HHDS is a C++23 library for compact tree and graph data structures intended for EDA and compiler workloads. The focus is on memory efficiency, stable identity, and a clean hierarchy model that can support translation between tree and graph representations.

The public surface is organized around a declaration-centric model: named declarations own optional implementation bodies, on both the tree and graph sides.

• docs/storage_internals.md — in-memory layout and how storage grows as elements are added.

• Clean standalone library first.
• Stable tombstone-style internal IDs.
• Required immutable names for user-facing objects.
• Structural containers with external metadata.
• Similar Forest / GraphLibrary APIs where it is natural.
• Lazy loading for large graph/tree bodies.
• Assertions for invalid usage instead of exceptions.

• Forest owns named tree declarations and tree bodies.
• TreeIO is the declaration object.
• Tree is the optional implementation body attached to a TreeIO.
• Trees stay generic and structural. There is no built-in input/output model on the tree side.
• Tree bodies can be empty.

• GraphLibrary owns named graph declarations and graph bodies.
• GraphIO is the declaration object.
• Graph is the optional implementation body attached to a GraphIO.
• GraphIO owns ordered input/output declarations.
• Graph owns only the implementation body, not the declaration interface.
• Graph bodies can be empty.

HHDS is intended to stay structural.
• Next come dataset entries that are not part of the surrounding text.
-- ==== Sys2Proof/Machine/Codec.lean ====
section
/-! DEFINITION. The meanings of the Frame Codec's two operations (40_frame_encode.md, 41_frame_decode.md). Neither
reads or writes the counter (R49). -/

namespace Sys2Proof.Machine

/-- `ENCODE` (R91): the frame of a well-formed packet. A packet that is not well formed is refused (R92): never
truncated, never reduced, never given another type. -/
def execEncode (type sequence : Byte) (payload : Bytes) (s : State) : Host.Outcome State Fault Refusal :=
  match unwire type with
  | none => .refused .illFormedPacket
  | some t =>
    if payload.length ≤ Config.payloadMax then
      .next (s.setResult (.frame (encodeFrame { type := t, sequence := sequence, payload := payload })))
    else .refused .illFormedPacket

/-- `DECODE` (R100): the packet, or a failure delivered as the result (R174). -/
def execDecode (buffer : Bytes) (s : State) : Host.Outcome State Fault Refusal :=
  match decodeFrame buffer with
  | .ok p => .next (s.deliverPacket p)
  | .fail k => .next (s.deliverFailure k)

end Sys2Proof.Machine
end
User metadata lives in attribute maps stored per-graph/tree, accessed through Node/Pin rich wrappers:

node.attr(hhds::attrs::name).set("adder");
node.attr(livehd::attrs::bits).set(32);

Downstream projects add new attributes by declaring tag structs in their own namespace — no HHDS edits needed.

• Mutable graph with node and pin deletion.
• Ordered pins matter.
• Tombstone deletion: IDs are never reused.
• Small-edge optimization with overflow handling for high-degree cases.
• Inline Type field for structure-relevant semantics.
• Parallel read-only access is expected; mutations are single-threaded.

• Optimized for AST-like traversal and mutation patterns.
• Chunked storage with 8-node blocks.
• Efficient sibling traversal.
• Tombstone deletion: IDs are never reused.
• Subtree references through Forest.
• Three natural traversal modes: pre-order, post-order, and sibling-order.
• Inline Type field for structure-relevant semantics.

The public model is declaration-first:

auto glib = std::make_shared<hhds::GraphLibrary>();
auto gio  = glib->create_io("alu");
auto g    = gio->create_graph();

auto forest = std::make_shared<hhds::Forest>();
auto tio    = forest->create_io("parser");
auto t      = tio->create_tree();

Key behaviors:

• Names are required and immutable.
• Tree / Graph bodies are created only through TreeIO / GraphIO.
• Deleting a body (delete_tree / delete_graph) clears only the implementation.
• Deleting a declaration (delete_treeio / delete_graphio) removes declaration plus body, while tombstone identity stays internal.
• Normal find_* APIs ignore tombstones and return nullptr.
• GraphIO owns graph IO declarations and is the only public API for graph IO mutation.

bazel build //hhds:all
bazel build //hhds:core
bazel build //hhds:graph

bazel test //hhds:all

bazel run //hhds:deep_tree_correctness
bazel run //hhds:wide_tree_correctness
bazel run //hhds:chip_typical_correctness
bazel run //hhds:chip_typical_long_correctness
bazel run //hhds:forest_correctness

bazel test //hhds:graph_test

• Declarations and bodies persist separately. Declarations are written as text (forest.txt / library.txt); bodies are written as binary (body.bin, plus overflow_<idx>.bin for graph overflow sets) with a magic / version / endian header.
• The text declaration format is meant for debugging and manual intervention; it is not a stable long-term format.
• Planned (not yet implemented): automatic unload/reload of large bodies based on shared_ptr lifetime.